A problem we noticed with this approach stems from how the default typescript behavior works. Remember how I said all fields can
be optional? Yup, but they can also have undefined
values. Why? Because in typescript putting a ?
next to a key means two
things.
So a question for you, does this snippet error?
type VehicleType = {
id: string
vin: string
name?: string
}
const a: VehicleType = {
id: 'a',
vin: 'b',
name: undefined,
}
const b: VehicleType = {
id: 'a',
vin: 'b',
}
You might think that it does since we specified that name
is an optional key, not that it can have an undefined
value.
Unfortunately it does not since typescript treats a missing key and a key with a value of undefined
as the same if we set the
key as optional by doing key?: string
This now means that all of our generated types allow returning undefined
as a value and that we don't want and if it does
happen, will cause an error if the field is required.
The behaviour we want is if we specify a field in the return type, it has to be of its type, if we don't, all good.

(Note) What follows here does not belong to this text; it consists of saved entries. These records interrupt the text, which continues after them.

-- ==== Sys2Proof/Machine/Gates.lean ====
section
/-! DEFINITION. The gate and bin unit: routing (R107), firing (R118, R119), the chute and the window (R121 to
R127), fill thresholds (R129), stalls and canisters (R131 to R133), and its commands. -/

namespace Sys2Proof.Machine

/-! ### Firing -/

/-- The routing rule: gate `g` takes the class as its primary, or as its overflow while the bin of the
primary is not OPEN (R107). -/
def State.routes (s : State) (g : Fin 12) (c : ClassDef) : Bool :=
  (s.bin g).isOpen && (c.primary == g || (c.overflow == some g && !(s.bin c.primary).isOpen))

/-- The ejector fires for a pocket and joins the busy set (R119 items 1 to 4). -/
def State.fireEjector (s : State) (c : Chute) (p : Fin 24) (sweep : Bool) : State :=
  (s.onEjector c fun e =>
    { e with
      state := .fired p sweep
      driven := true
      inUse := some s.gates.settings
      pulseTimer := .running s.gates.settings.pulseWidth
      windowTimer := .running s.gates.settings.confirmWindow }).joinBusy (.eject c)

/-- The arrival at gate `g` (R107, R118, R119). -/
def State.arriveGate (s : State) (g : Fin 12) : State :=
  let p := s.pocketAt (Config.offsetChute (.gate g))
  match s.pocket p with
  | .live r =>
    match r.phase, r.cls with
    | .classified, some k =>
      match s.banks.active.cls k with
      | some c =>
        if s.routes g c then
          (s.fireEjector (.gate g) p false).setLive p { r with phase := .ejecting (.gate g) }
        else s
      | none => s
    | _, _ => s
  | _ => s

/-- A CLASSIFIED record passes CR unsorted (R111). -/
def State.passUnsorted (s : State) (r : LiveRecord) : State :=
  (s.reportPart r fun c => { c with passedUnsorted := count32 c.passedUnsorted }).raiseUnsorted r.cls

/-- The arrival at CR (R111, R118, R119). -/
def State.arriveCheckReturn (s : State) : State :=
  let p := s.pocketAt (Config.offsetChute .checkReturn)
  match s.pocket p with
  | .live r =>
    match r.phase with
    | .checkDone => (s.fireEjector .checkReturn p false).setLive p { r with phase := .ejecting .checkReturn }
    | .classified => s.passUnsorted r
    | _ => s
  | _ => s

/-- The arrival at PG: a PURGE_PENDING record is fired, an UNKNOWN one is swept and stays UNKNOWN (R36, R118,
R119). -/
def State.arrivePurge (s : State) : State :=
  let p := s.pocketAt (Config.offsetChute .purge)
  match s.pocket p with
  | .unknown => s.fireEjector .purge p true
  | .empty => s
  | .live r =>
    match r.phase with
    | .purgePending reason =>
      (s.fireEjector .purge p false).setLive p { r with phase := .ejecting (.purge reason) }
    | _ => s

/-! ### Fill thresholds (R129) -/

/-- The tests of R129 for a bin that was `before`: a flag is raised when its condition begins. -/
def State.testFill (s : State) (g : Fin 12) (before : Bin) : State :=
  let now := s.bin g
  let s1 := if now.isNearFull && !before.isNearFull then s.raiseNearFull g else s
  if now.isFull && !before.isFull then s1.raiseFull g else s1

/-! ### Confirmation (R121 to R124) -/

/-- The fill of a bin increases by one and the thresholds are tested (R122). -/
def State.fillBin (s : State) (g : Fin 12) : State :=
  (s.onBin g fun b => { b with fill := count16 b.fill }).testFill g (s.bin g)

/-- A chute pulse shows that the gate and its sensor work (R122). -/
def Bin.seen (b : Bin) : Bin := { b with misses := 0 }

/-- A confirmation at gate `g` with the canister present (R122). -/
def State.binPart (s : State) (g : Fin 12) (p : Fin 24) (r : LiveRecord) : State :=
  (((s.setPocket p .empty).reportPart r (LotCounters.countBinned g)).fillBin g).onCheck fun u =>
    u.exposeDeciders r.grading

/-- A confirmation at gate `g` with the canister absent: a spill (R122). -/
def State.spillPart (s : State) (g : Fin 12) (p : Fin 24) (r : LiveRecord) : State :=
  (((s.raisePocket
          { kind := .spill, pocket := p, lot := r.lot, serial := r.serial,
            station := Config.offsetChute (.gate g), cls := r.cls }).setPocket p .empty).reportPart r
        fun c => { c with spilled := count32 c.spilled }).onBin g
    fun b => { b with spills := count16 b.spills }

/-- The ejection at gate `g` for pocket `p` is confirmed (R122). -/
def State.confirmGate (s : State) (g : Fin 12) (p : Fin 24) : State :=
  let s1 := s.onBin g Bin.seen
  match s.pocket p with
  | .live r => if (s.bin g).present then s1.binPart g p r else s1.spillPart g p r
  | _ => s1

/-- The check-returns count moves for a CHECK record of the current lot (R123). -/
def State.countReturn (s : State) (r : LiveRecord) : State :=
  if r.kind == .check && s.isCurrentLot r.lot then
    s.onCounters fun c => { c with checkReturns := bump Config.maxCount16 c.checkReturns }
  else s

/-- The ejection at CR for pocket `p` is confirmed (R123). -/
def State.confirmReturn (s : State) (p : Fin 24) : State :=
  match s.pocket p with
  | .live r => (s.setPocket p .empty).countReturn r
  | _ => s

/-- The purged count of a record fired at PG (R124). -/
def State.countPurge (s : State) (r : LiveRecord) : State :=
  match r.phase with
  | .ejecting (.purge reason) => s.reportPart r (LotCounters.countPurged reason)
  | _ => s

/-- The ejection at PG for pocket `p` is confirmed: a purge, or a sweep (R36, R124). -/
def State.confirmPurge (s : State) (p : Fin 24) (sweep : Bool) : State :=
  let s1 := s.onGates fun u => { u with purgeMisses := 0 }
  if sweep then
    (if s.pocket p = .unknown then s1.setPocket p .empty else s1).onCounters fun c =>
      { c with swept := count32 c.swept }
  else
    match s.pocket p with
    | .live r => (s1.setPocket p .empty).countPurge r
    | _ => s1

/-- The outcome of a confirmed ejection, by its station. -/
def State.confirm (s : State) (c : Chute) (p : Fin 24) (sweep : Bool) : State :=
  match c with
  | .gate g => s.confirmGate g p
  | .checkReturn => s.confirmReturn p
  | .purge => s.confirmPurge p sweep

/-! ### Miss (R125 to R127) -/

/-- Bin `g` counts a miss, and is blocked when the count reaches 3 (R125). -/
def State.countGateMiss (s : State) (g : Fin 12) : State :=
  let n := bump Config.missLimit (s.bin g).misses
  if n = Config.missLimit then
    (s.onBin g fun b => { b with misses := n, blocked := true }).raiseGateBlocked g
  else s.onBin g fun b => { b with misses := n }

/-- The ejection at gate `g` for pocket `p` is missed (R125). -/
def State.missGate (s : State) (g : Fin 12) (p : Fin 24) : State :=
  match s.pocket p with
  | .live r =>
    ((s.setLive p (r.purge .ejectMiss)).raisePocket
        { kind := .ejectMiss, pocket := p, lot := r.lot, serial := r.serial,
          station := Config.offsetChute (.gate g), cls := r.cls }).countGateMiss g
  | _ => s.countGateMiss g

/-- The ejection at CR for pocket `p` is missed: CHECK_DONE again (R126). -/
def State.missReturn (s : State) (p : Fin 24) : State :=
  match s.pocket p with
  | .live r => s.setLive p { r with phase := .checkDone }
  | _ => s

/-- PG counts a miss, and PURGE_BLOCKED is raised when the count stands at 3 (R127). -/
def State.countPurgeMiss (s : State) : State :=
  let n := bump Config.missLimit s.gates.purgeMisses
  let s1 := s.onGates fun u => { u with purgeMisses := n }
  if n = Config.missLimit then s1.raise .purgeBlocked else s1

/-- The ejection at PG for pocket `p` is missed: PURGE_PENDING with the reason it held.  A sweep leaves the
record and the count as they stand (R36, R127). -/
def State.missPurge (s : State) (p : Fin 24) (sweep : Bool) : State :=
  if sweep then s
  else
    match s.pocket p with
    | .live r =>
      match r.phase with
      | .ejecting (.purge reason) => (s.setLive p (r.purge reason)).countPurgeMiss
      | _ => s.countPurgeMiss
    | _ => s.countPurgeMiss

/-- The outcome of a missed ejection, by its station. -/
def State.miss (s : State) (c : Chute) (p : Fin 24) (sweep : Bool) : State :=
  match c with
  | .gate g => s.missGate g p
  | .checkReturn => s.missReturn p
  | .purge => s.missPurge p sweep

/-! ### Events of the chutes -/

/-- A chute pulse, by the ejector state (the table of R121). -/
def State.chutePulse (s : State) (c : Chute) : State :=
  match (s.ejector c).state with
  | .idle => s.onEjector c fun e => { e with noise := count16 e.noise }
  | .fired p sweep =>
    (((s.onEjector c fun e => { e with state := .settling }).leaveBusy (.eject c)).confirm c p
        sweep).drainTest
  | .settling => s

/-- The window timer expires, by the ejector state (the table of R121). -/
def State.windowExpiry (s : State) (c : Chute) : State :=
  let s1 := s.onEjector c fun e => { e with state := .idle, windowTimer := .stopped }
  match (s.ejector c).state with
  | .idle => s
  | .fired p sweep => (s1.leaveBusy (.eject c)).miss c p sweep
  | .settling => s1

/-- PULSE_TIMER_EXPIRY (R120). -/
def execPulseTimerExpiry (c : Chute) (s : State) : Host.Outcome State Fault Refusal :=
  s.event fun s => s.onEjector c fun e => { e with driven := false, pulseTimer := .stopped }

/-- CHUTE_PULSE (R121), after which the dwell may end (R4). -/
def execChutePulse (c : Chute) (s : State) : Host.Outcome State Fault Refusal :=
  s.event fun s => (s.chutePulse c).endDwellTest

/-- WINDOW_TIMER_EXPIRY (R121), after which the dwell may end (R4). -/
def execWindowTimerExpiry (c : Chute) (s : State) : Host.Outcome State Fault Refusal :=
  s.event fun s => (s.windowExpiry c).endDwellTest

/-- CAN_REMOVED (R132), whatever the item holds (DEDUCED, log entry 14). -/
def execCanRemoved (g : Fin 12) (s : State) : Host.Outcome State Fault Refusal :=
  s.event fun s => s.onBin g fun b => { b with present := false, removedLatch := true }

/-- CAN_INSERTED (R133), whatever the item holds (DEDUCED, log entry 14). -/
def execCanInserted (g : Fin 12) (s : State) : Host.Outcome State Fault Refusal :=
  s.event fun s => s.onBin g fun b =>
    { b with present := true, fill := 0, swaps := b.swaps + 1#16, insertedLatch := true }

/-! ### Commands -/

/-- A bin command: a bin number above 11 is refused (R130, R131). -/
def State.withBin (s : State) (i : Byte) (act : Fin 12 → Reply) : Reply :=
  match indexBelow 12 i with
  | some g => act g
  | none => s.refuse .badIndex

/-- The gate settings SET_GATE writes (R117). -/
def gateSettingsOf (pulseWidth confirmWindow : Nat) : GateSettings :=
  let pulse := clampNat 2 20 pulseWidth
  ⟨pulse, max pulse (clampNat 5 50 confirmWindow)⟩

/-- SET_GATE (R117). -/
def replySetGate (pulseWidth confirmWindow : Byte) (s : State) : Reply :=
  let settings := gateSettingsOf pulseWidth.toNat confirmWindow.toNat
  (s.onGates fun u => { u with settings := settings }).doneClamped
    (settings != ⟨pulseWidth.toNat, confirmWindow.toNat⟩)

/-- The row SET_GATE: the link takes it and `replySetGate` answers it (R174, R176). -/
def execSetGate (pulseWidth confirmWindow : Byte) (s : State) : Host.Outcome State Fault Refusal :=
  s.command (.setGate pulseWidth confirmWindow) (replySetGate pulseWidth confirmWindow)

/-- The capacity and threshold SET_BIN writes (R130). -/
def binCapacityOf (capacity : BitVec 16) : Nat := max 1 capacity.toNat
def binThresholdOf (capacity threshold : BitVec 16) : Nat := min (binCapacityOf capacity) threshold.toNat

/-- SET_BIN, with the tests of R129 (R130). -/
def replySetBin (bin : Byte) (capacity threshold : BitVec 16) (s : State) : Reply :=
  s.withBin bin fun g =>
    ((s.onBin g fun b =>
          { b with
            capacity := binCapacityOf capacity
            threshold := binThresholdOf capacity threshold }).testFill g (s.bin g)).doneClamped
      (binCapacityOf capacity != capacity.toNat || binThresholdOf capacity threshold != threshold.toNat)

/-- The row SET_BIN: the link takes it and `replySetBin` answers it (R174, R176). -/
def execSetBin (bin : Byte) (capacity threshold : BitVec 16) (s : State) : Host.Outcome State Fault Refusal :=
  s.command (.setBin bin capacity threshold) (replySetBin bin capacity threshold)

/-- STALL (R131). -/
def replyStall (bin : Byte) (s : State) : Reply :=
  s.withBin bin fun g =>
    (s.onBin g fun b => { b with stalled := true }).done

/-- The row STALL: the link takes it and `replyStall` answers it (R174, R176). -/
def execStall (bin : Byte) (s : State) : Host.Outcome State Fault Refusal :=
  s.command (.stall bin) (replyStall bin)

/-- UNSTALL (R131). -/
def replyUnstall (bin : Byte) (s : State) : Reply :=
  s.withBin bin fun g =>
    (s.onBin g fun b => { b with stalled := false, blocked := false, misses := 0 }).done

/-- The row UNSTALL: the link takes it and `replyUnstall` answers it (R174, R176). -/
def execUnstall (bin : Byte) (s : State) : Host.Outcome State Fault Refusal :=
  s.command (.unstall bin) (replyUnstall bin)

/-- The reported state of a bin: the first condition that applies (R115, R134). -/
def Bin.reportedCode (b : Bin) : Nat :=
  if !b.present then 4
  else if b.blocked then 3
  else if b.stalled then 2
  else if b.isFull then 1
  else 0

/-- The ejector's pocket while FIRED, 0xFF otherwise (R134). -/
def EjectorState.pocketCode : EjectorState → Nat
  | .fired p _ => p.val
  | _ => 0xFF

/-- The bin fields of READ_BIN, from the reported state to the swap count (R134). -/
def Bin.payload (b : Bin) : List Byte :=
  byte1 b.reportedCode ++
    byte1 (packBits [b.present, b.stalled, b.blocked, b.removedLatch, b.insertedLatch, b.isNearFull]) ++
    bytesBE 2 b.capacity ++ bytesBE 2 b.threshold ++ bytesBE 2 b.fill ++ byte1 b.misses ++
    bytes16 b.swaps

/-- The same fields for CR and PG, which have no bin; the PG-miss count for PG (R134). -/
def noBinPayload (misses : Nat) : List Byte :=
  byte1 255 ++ byte1 0 ++ bytesBE 2 0 ++ bytesBE 2 0 ++ bytesBE 2 0 ++ byte1 misses ++ bytesBE 2 0

/-- The ejector fields of READ_BIN and the common settings (R134). -/
def ejectorPayload (e : Ejector) (spills : Nat) (g : GateSettings) : List Byte :=
  byte1 e.state.code ++ byte1 e.state.pocketCode ++ bytesBE 2 e.noise ++ bytesBE 2 spills ++
    byte1 g.pulseWidth ++ byte1 g.confirmWindow

/-- The READ_BIN payload, 20 bytes (R134). -/
def State.binPayload (s : State) (index : Byte) (c : Chute) : List Byte :=
  match c with
  | .gate g =>
    [index] ++ (s.bin g).payload ++ ejectorPayload (s.ejector c) (s.bin g).spills s.gates.settings
  | .checkReturn => [index] ++ noBinPayload 0 ++ ejectorPayload (s.ejector c) 0 s.gates.settings
  | .purge => [index] ++ noBinPayload s.gates.purgeMisses ++ ejectorPayload (s.ejector c) 0 s.gates.settings

/-- What READ_BIN clears: the latches and the spill count of the bin, and the noise count (R134). -/
def State.clearBin (s : State) (c : Chute) : State :=
  let s1 := s.onEjector c fun e => { e with noise := 0 }
  match c with
  | .gate g => s1.onBin g fun b => { b with removedLatch := false, insertedLatch := false, spills := 0 }
  | _ => s1

/-- READ_BIN: return and clear are one act (R134). -/
def replyReadBin (index : Byte) (s : State) : Reply :=
  match chuteOf index with
  | some c => (s.clearBin c).report (s.binPayload index c)
  | none => s.refuse .badIndex

/-- The row READ_BIN: the link takes it and `replyReadBin` answers it (R174, R176). -/
def execReadBin (index : Byte) (s : State) : Host.Outcome State Fault Refusal :=
  s.command (.readBin index) (replyReadBin index)

end Sys2Proof.Machine
end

A solution for this is to enable a little know typescript compiler flag in the tsconfig.json
called
exactOptionalPropertyTypes
.
This will explicitly differentiate between an optional key, and a key that has a value type of type | undefined
.
But, after enabling this, problems... Again. Since this weird behavior has been in typescript for so long, some of the dependencies we are using abuse this and without some serious hacking, we can't just turn it on and live a happy life.
We are yet to solve this in a smart way.
That's it. Hope you enjoyed.
The rewrite is still in progress. If I find any more interesting things I might do another write-up.